Dear All,

There follows an e-mail I tried to post on this list on 22.1.11 and 26.1.11, 
but which was cut off after the 'Dear Philippe'.  I hope it is accepted this 
time:

Dear Philippe,


>From my point of view the translation of the fundraiser 2010 was a very 
>frustrating and disappointing experience. Despite my best efforts we did not 
>receive a completely translated central banner in Welsh and clicking on the 
>central banner never took us to the Welsh language version of the donation 
>landing page, at least for the vast majority of cy users, those living in the 
>UK. 

To describe in detail:


Translation links for translators
This year you decided not to include translation links from the central notice 
to meta because this was drawing people away from the donation link. I'm not 
taking issue with that decision. As you know the disadvantage of this is that 
potential translators do not know where to translate, which is potentially 
aggravating for those users (of which more below). One way of mitigating this 
difficulty would have been to post on the community page an invitation and link 
to the translation tab of the Fundraiser 2010 hub, specifically inviting users 
to translate, when the campaign went permanently live. Assuming that the 
central banner will lack the translation links next year too I recommend you do 
this next year.

The link to the fundraiser translation which was included as a banner on meta 
was very useful by the way - please can we have this next year too.


i-10n issues
It does not appear that i-10n issues were considered during the preparation and 
testing of the fundraiser either at Wikimedia Foundation or at any of the 
chapters. Each chapter had its own landing pages with its own messages. No 
mechanism was put in place to allow all language wikis within the geographical 
area of the chapter to localise these chapter-specific messages. It was only 
when this issue was raised by the wikis affected that this was addressed. Casey 
brown set up some translated pages for individual combinations of 
language/chapter, at their request. This was done on an ad hoc basis, it being 
down to each language wiki to understand the problem and request action. This 
issue was discussed on the l-translators list but not all translators subscribe 
to the list (especially not those who are first-time translators at meta). I 
requested that somebody who knew the ins and outs of this issue write some 
general advice about this on meta itself. I was
 disappointed that my request was not answered. 

I recommend that when further action is needed by translators, to get their 
translations applied, then notes about this should be posted where we are 
likely to see them - such as on the relevant translation pages at meta. 


Image format
After having translated various messages specific to Wikimedia UK and Casey 
Brown having published them it was still not possible to see them because of a 
technical issue with the banner, apparently caused by its being done as an 
image on Wikimedia UK. As I understand it the image format performed better 
during the testing and so was chosen. No consideration whatsoever had been 
given to the issue of localisation of image formats.

Unfortunately it appears that there was only one person at WikiMedia UK who was 
in a position to create the correct banner images with 'Read Now' localised and 
linking to the localised WikiMedia UK landing pages. This one person was 
unfortunately too busy to do this as I understand it. I had hoped that we would 
get this done by Christmas but it never was done. I am quite disappointed that 
my last e-mail of concerning this has still not been answered, leaving me still 
in the dark to some extent.  In any case he would have had to attend to each 
language individually, meaning that only those languages requesting this would 
have been able to be fixed.

Please make sure that you use localisable formats in future.

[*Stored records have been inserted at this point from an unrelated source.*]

/-! ### post and the host interface -/

@[simp] theorem Dev.post_host_ring2 (d : Dev) (k : Completion) : (d.post k).host.ring2 = d.host.ring2 := by
  unfold Dev.post
  repeat' split
  all_goals simp
@[simp] theorem Dev.post_host_hist (d : Dev) (k : Completion) : (d.post k).host.hist = d.host.hist := by
  unfold Dev.post
  repeat' split
  all_goals simp
@[simp] theorem Dev.post_host_inflight (d : Dev) (k : Completion) : (d.post k).host.inflight = d.host.inflight := by
  unfold Dev.post
  repeat' split
  all_goals simp
@[simp] theorem Dev.post_host_unfetched (d : Dev) (k : Completion) : (d.post k).host.unfetched = d.host.unfetched := by
  unfold Dev.post
  repeat' split
  all_goals simp
@[simp] theorem Dev.post_host_rxWait (d : Dev) (k : Completion) : (d.post k).host.rxWait = d.host.rxWait := by
  unfold Dev.post
  repeat' split
  all_goals simp
@[simp] theorem Dev.post_host_txDescs (d : Dev) (k : Completion) : (d.post k).host.txDescs = d.host.txDescs := by
  unfold Dev.post
  repeat' split
  all_goals simp
@[simp] theorem Dev.post_host_rxDescs (d : Dev) (k : Completion) : (d.post k).host.rxDescs = d.host.rxDescs := by
  unfold Dev.post
  repeat' split
  all_goals simp

/-! ### remember and the host interface -/

@[simp] theorem Dev.remember_host_rings (d : Dev) (k : Completion) : (d.remember k).host.rings = d.host.rings := by
  rfl
@[simp] theorem Dev.remember_host_ring1 (d : Dev) (k : Completion) : (d.remember k).host.ring1 = d.host.ring1 := by
  rfl
@[simp] theorem Dev.remember_host_ring2 (d : Dev) (k : Completion) : (d.remember k).host.ring2 = d.host.ring2 := by
  rfl
@[simp] theorem Dev.remember_host_inflight (d : Dev) (k : Completion) : (d.remember k).host.inflight = d.host.inflight := by
  rfl
@[simp] theorem Dev.remember_host_unfetched (d : Dev) (k : Completion) : (d.remember k).host.unfetched = d.host.unfetched := by
  rfl
@[simp] theorem Dev.remember_host_rxWait (d : Dev) (k : Completion) : (d.remember k).host.rxWait = d.host.rxWait := by
  rfl
@[simp] theorem Dev.remember_host_txDescs (d : Dev) (k : Completion) : (d.remember k).host.txDescs = d.host.txDescs := by
  rfl
@[simp] theorem Dev.remember_host_rxDescs (d : Dev) (k : Completion) : (d.remember k).host.rxDescs = d.host.rxDescs := by
  rfl
@[simp] theorem Dev.remember_host_forgotten (d : Dev) (k : Completion) : (d.remember k).host.forgotten = d.host.forgotten := by
  rfl

/-! ### complete and the host interface -/

@[simp] theorem Dev.complete_host_ring2 (d : Dev) (c : Cmd) (st : Status) (r : List Byte) : (d.complete c st r).host.ring2 = d.host.ring2 := by
  simp [Dev.complete]
@[simp] theorem Dev.complete_host_unfetched (d : Dev) (c : Cmd) (st : Status) (r : List Byte) : (d.complete c st r).host.unfetched = d.host.unfetched := by
  simp [Dev.complete]
@[simp] theorem Dev.complete_host_rxWait (d : Dev) (c : Cmd) (st : Status) (r : List Byte) : (d.complete c st r).host.rxWait = d.host.rxWait := by
  simp [Dev.complete]
@[simp] theorem Dev.complete_host_txDescs (d : Dev) (c : Cmd) (st : Status) (r : List Byte) : (d.complete c st r).host.txDescs = d.host.txDescs := by
  simp [Dev.complete]
@[simp] theorem Dev.complete_host_rxDescs (d : Dev) (c : Cmd) (st : Status) (r : List Byte) : (d.complete c st r).host.rxDescs = d.host.rxDescs := by
  simp [Dev.complete]

end Sys2Proof.Machine
end

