-- ==== Sys2Proof/Laws/Claims.lean ====
section
/-! SUPPORT. An accepted command that is answered at once, or staged, does just that. -/

-- One proof at a time: the package compiles as one text, and proofs elaborated side by side each take a thread's stack.
set_option Elab.async false

namespace Sys2Proof.Machine

open Dev

theorem Dev.leaves_taken {us : List DevUnit} {a d : Dev} (h : Leaves us a d) (c : Cmd)
    (hs : unitsIn [.out, .cnt, .ev, .host] us = true) : Leaves us a (d.taken c) :=
  leaves_bump (leaves_fetchCmd h _ (unitsIn_trans (by decide) hs)) _ _ (unitsIn_trans (by decide) hs)

theorem Dev.complete_ring2 (d : Dev) (c : Cmd) (st : Status) (r : List Byte) :
    (d.complete c st r).host.ring2 = d.host.ring2 := by
  simp [complete]

/-- A command that completes at once with a status is answered, and nothing else happens. -/
theorem Dev.replies_complete (s : State) (c : Cmd) (st : Status) (r : List Byte) :
    s.dev.replies c st ((s.fresh.taken c).complete c st r) r := by
  refine ⟨complete_answered .., ?_, ?_⟩
  · rw [complete_ring2]
    simp
  · exact State.sameBut_of_leaves rfl
      (leaves_complete (leaves_taken (Leaves.refl _ _) c (by decide)) _ _ _ (by decide))

/-- A command that is staged waits, unanswered. -/
theorem Dev.stages_stageCmd (s : State) (c : Cmd) (at_ : Option Nat) :
    s.dev.stages c at_ ((s.fresh.taken c).stageCmd c at_) := by
  refine ⟨by simp [stageCmd], ?_, ?_, ?_, ?_⟩
  · simp [stageCmd]
  · simp [stageCmd]
  · simp [stageCmd]
  · exact State.sameBut_of_leaves rfl (leaves_stageCmd (leaves_taken (Leaves.refl _ _) c (by decide)) _ _ (by decide))

end Sys2Proof.Machine
end

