-- ==== Sys2Proof/Laws/KeepsTime.lean ====
section
/-! SUPPORT. What the operations of Machine/Time.lean keep (see Laws/Keeps.lean). -/

-- One proof at a time: the package compiles as one text, and proofs elaborated side by side each take a thread's stack.
set_option Elab.async false
-- The proofs search: each goal uses some of the alternatives.
set_option linter.all false

namespace Sys2Proof.Machine

namespace Dev

theorem keeps_rxStamp {a d : Dev} (h : a.Keeps d) (x1 : Nat) : a.Keeps (rxStamp d x1).2 := by
  unfold rxStamp
  try dsimp only
  repeat' (first | with_reducible assumption | with_reducible apply keeps_draw | split | simp only [keeps_mk] | with_reducible refine keeps_snd ‹_› ?_)

theorem keeps_regrid {a d : Dev} (h : a.Keeps d) (x1 : Nat) : a.Keeps (regrid d x1) := by
  unfold regrid
  try dsimp only
  repeat' (first | with_reducible assumption | intro _ | with_reducible apply keeps_each | with_reducible apply keeps_modSeq | with_reducible apply keeps_each | with_reducible apply keeps_ite | split | simp only [keeps_mk])

theorem keeps_txStamp {a d : Dev} (h : a.Keeps d) (x1 : Nat) (x2 : Nat) : a.Keeps (txStamp d x1 x2).2 := by
  unfold txStamp
  try dsimp only
  repeat' (first | with_reducible assumption | with_reducible apply keeps_draw | split | simp only [keeps_mk] | with_reducible refine keeps_snd ‹_› ?_)

theorem keeps_stepScale {a d : Dev} (h : a.Keeps d) (x1 : Int) : a.Keeps (stepScale d x1) := by
  unfold stepScale
  try dsimp only
  repeat' (first | with_reducible assumption | intro _ | with_reducible apply keeps_each | with_reducible apply keeps_modEth | with_reducible apply keeps_each | simp only [keeps_mk])

theorem keeps_dropStamped {a d : Dev} (h : a.Keeps d) : a.Keeps (dropStamped d) := by
  unfold dropStamped
  try dsimp only
  repeat' (first | with_reducible assumption | intro _ | with_reducible apply keeps_each | with_reducible apply keeps_modEth | with_reducible apply keeps_each | with_reducible apply keeps_ite | split | simp only [keeps_mk])

theorem keeps_acquire {a d : Dev} (h : a.Keeps d) (x1 : Int) : a.Keeps (acquire d x1) := by
  unfold acquire
  try dsimp only
  repeat' (first | with_reducible assumption | intro _ | with_reducible apply keeps_dropStamped | with_reducible apply keeps_stepScale | with_reducible apply keeps_raise | with_reducible apply keeps_each | with_reducible apply keeps_modEth | with_reducible apply keeps_regrid | with_reducible apply keeps_each | with_reducible apply keeps_ite | split | simp only [keeps_mk])

theorem keeps_timeSet {a d : Dev} (h : a.Keeps d) (x1 : Hdr) (x2 : List Byte) : a.Keeps (timeSet d x1 x2) := by
  unfold timeSet
  try dsimp only
  repeat' (first | with_reducible assumption | intro _ | with_reducible apply keeps_command | with_reducible apply keeps_complete | with_reducible apply keeps_acquire | with_reducible apply keeps_ite | split | simp only [keeps_mk])

theorem keeps_advanceTo {a d : Dev} (h : a.Keeps d) (x1 : Nat) : a.Keeps (advanceTo d x1) := by
  unfold advanceTo
  try dsimp only
  repeat' (first | with_reducible assumption | simp only [keeps_mk])

theorem keeps_putEthStamp {a d : Dev} (h : a.Keeps d) (x1 : Nat) (x2 : Stamp) : a.Keeps (putEthStamp d x1 x2).1 := by
  unfold putEthStamp
  try dsimp only
  repeat' (first | with_reducible assumption | with_reducible apply keeps_modEth | with_reducible apply keeps_bump | with_reducible apply keeps_ite | with_reducible apply keeps_ite_fst | with_reducible apply keeps_ite_snd | split | simp only [keeps_mk])

theorem keeps_ptpQueue {a d : Dev} (h : a.Keeps d) (x1 : Nat) (x2 : PtpOut) : a.Keeps (ptpQueue d x1 x2) := by
  unfold ptpQueue
  try dsimp only
  repeat' (first | with_reducible assumption | with_reducible apply keeps_modEth | simp only [keeps_mk])

theorem keeps_ptpSent {a d : Dev} (h : a.Keeps d) (x1 : Nat) (x2 : PtpOut) (x3 : Nat) : a.Keeps (ptpSent d x1 x2 x3) := by
  unfold ptpSent
  try dsimp only
  repeat' (first | with_reducible assumption | with_reducible apply keeps_ptpQueue | split | simp only [keeps_mk])

theorem keeps_frameEnd {a d : Dev} (h : a.Keeps d) (x1 : Nat) : a.Keeps (frameEnd d x1) := by
  unfold frameEnd
  try dsimp only
  repeat' (first | with_reducible assumption | with_reducible apply keeps_modEth | with_reducible apply keeps_putEthStamp | with_reducible apply keeps_ptpSent | with_reducible apply keeps_bump | with_reducible apply keeps_ite | with_reducible apply keeps_ite_fst | with_reducible apply keeps_ite_snd | split | simp only [keeps_mk] | with_reducible refine keeps_fst ‹_› ?_)

theorem keeps_frameEnds {a d : Dev} (h : a.Keeps d) : a.Keeps (frameEnds d) := by
  unfold frameEnds
  try dsimp only
  repeat' (first | with_reducible assumption | intro _ | with_reducible apply keeps_each | with_reducible apply keeps_frameEnd | with_reducible apply keeps_each)

theorem keeps_timeRestep {a d : Dev} (h : a.Keeps d) (x1 : Hdr) (x2 : List Byte) : a.Keeps (timeRestep d x1 x2) := by
  unfold timeRestep
  try dsimp only
  repeat' (first | with_reducible assumption | intro _ | with_reducible apply keeps_command | with_reducible apply keeps_complete | with_reducible apply keeps_holdCmd | with_reducible apply keeps_getD | with_reducible apply keeps_ite | split | simp only [keeps_mk])

theorem keeps_takeStampSeq {a d : Dev} (h : a.Keeps d) (x1 : Nat) : a.Keeps (takeStampSeq d x1).2 := by
  unfold takeStampSeq
  try dsimp only
  repeat' (first | with_reducible assumption | with_reducible apply keeps_modEth | simp only [keeps_mk])

theorem keeps_endRestep {a d : Dev} (h : a.Keeps d) (x1 : List Int) : a.Keeps (endRestep d x1) := by
  unfold endRestep
  try dsimp only
  repeat' (first | with_reducible assumption | intro _ | with_reducible apply keeps_raise | with_reducible apply keeps_complete | with_reducible apply keeps_foldl | with_reducible apply keeps_ite | split | simp only [keeps_mk])

theorem keeps_exitHoldover {a d : Dev} (h : a.Keeps d) : a.Keeps (exitHoldover d) := by
  unfold exitHoldover
  try dsimp only
  repeat' (first | with_reducible assumption | with_reducible apply keeps_raise | simp only [keeps_mk])

theorem keeps_ppsEdge {a d : Dev} (h : a.Keeps d) (x1 : Bool) : a.Keeps (ppsEdge d x1) := by
  unfold ppsEdge
  try dsimp only
  repeat' (first | with_reducible assumption | intro _ | with_reducible apply keeps_bump | with_reducible apply keeps_violate | with_reducible apply keeps_foldl | with_reducible apply keeps_ite | split | simp only [keeps_mk])

theorem keeps_enterHoldover {a d : Dev} (h : a.Keeps d) : a.Keeps (enterHoldover d) := by
  unfold enterHoldover
  try dsimp only
  repeat' (first | with_reducible assumption | with_reducible apply keeps_raise | with_reducible apply keeps_bump | with_reducible apply keeps_ite | split | simp only [keeps_mk])

theorem keeps_syncDone {a d : Dev} (h : a.Keeps d) (x1 : Nat) (x2 : Int) (x3 : Int) : a.Keeps (syncDone d x1 x2 x3) := by
  unfold syncDone
  try dsimp only
  repeat' (first | with_reducible assumption | split | simp only [keeps_mk])

theorem keeps_setSource {a d : Dev} (h : a.Keeps d) (x1 : Nat) : a.Keeps (setSource d x1) := by
  unfold setSource
  try dsimp only
  repeat' (first | with_reducible assumption | with_reducible apply keeps_raise | with_reducible apply keeps_ite | split | simp only [keeps_mk])

theorem keeps_sourceLost {a d : Dev} (h : a.Keeps d) : a.Keeps (sourceLost d) := by
  unfold sourceLost
  try dsimp only
  repeat' (first | with_reducible assumption | with_reducible apply keeps_setSource | with_reducible apply keeps_enterHoldover | with_reducible apply keeps_ite | split | simp only [keeps_mk])

theorem keeps_lockStep {a d : Dev} (h : a.Keeps d) (x1 : Int) : a.Keeps (lockStep d x1) := by
  unfold lockStep
  try dsimp only
  repeat' (first | with_reducible assumption | with_reducible apply keeps_ite | split | simp only [keeps_mk])

theorem keeps_feed {a d : Dev} (h : a.Keeps d) (x1 : Int) : a.Keeps (feed d x1) := by
  unfold feed
  try dsimp only
  repeat' (first | with_reducible assumption | with_reducible apply keeps_lockStep | with_reducible apply keeps_bump | with_reducible apply keeps_raise | with_reducible apply keeps_ite | split | simp only [keeps_mk])

theorem keeps_endCands {a d : Dev} (h : a.Keeps d) : a.Keeps (endCands d) := by
  unfold endCands
  try dsimp only
  repeat' (first | with_reducible assumption | with_reducible apply keeps_bump | with_reducible apply keeps_ite | split | simp only [keeps_mk])

theorem keeps_judge {a d : Dev} (h : a.Keeps d) (x1 : Nat) (x2 : Int) : a.Keeps (judge d x1 x2) := by
  unfold judge
  try dsimp only
  repeat' (first | with_reducible assumption | with_reducible apply keeps_feed | with_reducible apply keeps_endCands | with_reducible apply keeps_lockStep | with_reducible apply keeps_raise | with_reducible apply keeps_bump | with_reducible apply keeps_enterHoldover | with_reducible apply keeps_ite | split | simp only [keeps_mk])

theorem keeps_syncRx {a d : Dev} (h : a.Keeps d) (x1 : Bool) : a.Keeps (syncRx d x1) := by
  unfold syncRx
  try dsimp only
  repeat' (first | with_reducible assumption | with_reducible apply keeps_bump | with_reducible apply keeps_syncDone | with_reducible apply keeps_ite | split | simp only [keeps_mk])

theorem keeps_drainStamp {a d : Dev} (h : a.Keeps d) (x1 : Stamp) : a.Keeps (drainStamp d x1) := by
  have h1 : a.Keeps { d with ev := { d.ev with seq := d.ev.seq + 1 } } := keeps_ev h rfl id rfl rfl
  unfold drainStamp
  dsimp only
  repeat' split
  · exact h1
  · exact keeps_putEvent h1 _
  · exact keeps_bump (keeps_sendHost h1 _ _ _ _) _ _
  · exact h1

theorem keeps_todRx {a d : Dev} (h : a.Keeps d) (x1 : List Byte) : a.Keeps (todRx d x1) := by
  unfold todRx
  try dsimp only
  repeat' (first | with_reducible assumption | with_reducible apply keeps_bump | with_reducible apply keeps_violate | with_reducible apply keeps_ite | split | simp only [keeps_mk])

theorem keeps_measure1 {a d : Dev} (h : a.Keeps d) : a.Keeps (measure1 d) := by
  unfold measure1
  try dsimp only
  repeat' (first | with_reducible assumption | intro _ | with_reducible apply keeps_acquire | with_reducible apply keeps_setSource | with_reducible apply keeps_endRestep | with_reducible apply keeps_feed | with_reducible apply keeps_exitHoldover | with_reducible apply keeps_endCands | with_reducible apply keeps_judge | with_reducible apply keeps_getD | with_reducible apply keeps_ite | split | simp only [keeps_mk])

theorem keeps_todOut {a d : Dev} (h : a.Keeps d) : a.Keeps (todOut d) := by
  unfold todOut
  try dsimp only
  repeat' (first | with_reducible assumption | with_reducible apply keeps_draw | with_reducible apply keeps_emit | with_reducible apply keeps_ite | with_reducible apply keeps_ite_fst | with_reducible apply keeps_ite_snd | split)

end Dev

end Sys2Proof.Machine
end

Disregard of non-state language wikis
I guess that the amount of money that you could raise from the wikis of 
non-state languages is usually small so from the point of view of an efficient 
fund-raiser all this is unimportant. But from my point of view fundraiser 
central notices appearing wholly or partly in a language which is not the wiki 
language are counter-productive. Rather than encouraging users to donate they 
discourage donation. You did not receive a donation from me this year, as I was 
waiting to be able to do this via the central banner. 

Worse than that however is that these central notices appearing in English or 
state languages are intrusive and alienating, and in my opinion damage these 
wikis. It creates a them and us mentality, reinforcing the view that the users 
of these wikis do not 'own' them. Usually central notices are translated 
quickly by me to avoid any appearing in English. It was very frustrating to do 
many hours of work on the fundraiser, only for most of it not to appear via the 
central banner.  The whole experience was very discouraging.


Next year
I write all the above in the hope that next year's fundraiser can be improved. 
I realise that all involved, volunteers and paid staff, are working under a lot 
of pressure and that there was no intention to aggravate the readers and 
translators of the smaller wikis.  Some of the smaller wikis do not have enough 
manpower to translate all the stuff produced by WMF, either in a timely 
fashion, or at all.  It was a shame that technical issues prevented the  hard 
work of those of us who did translate the fundraiser from being put to use. 
Since I know that I was not the only person who had difficulties this year I am 
copying this message to the translators-l list.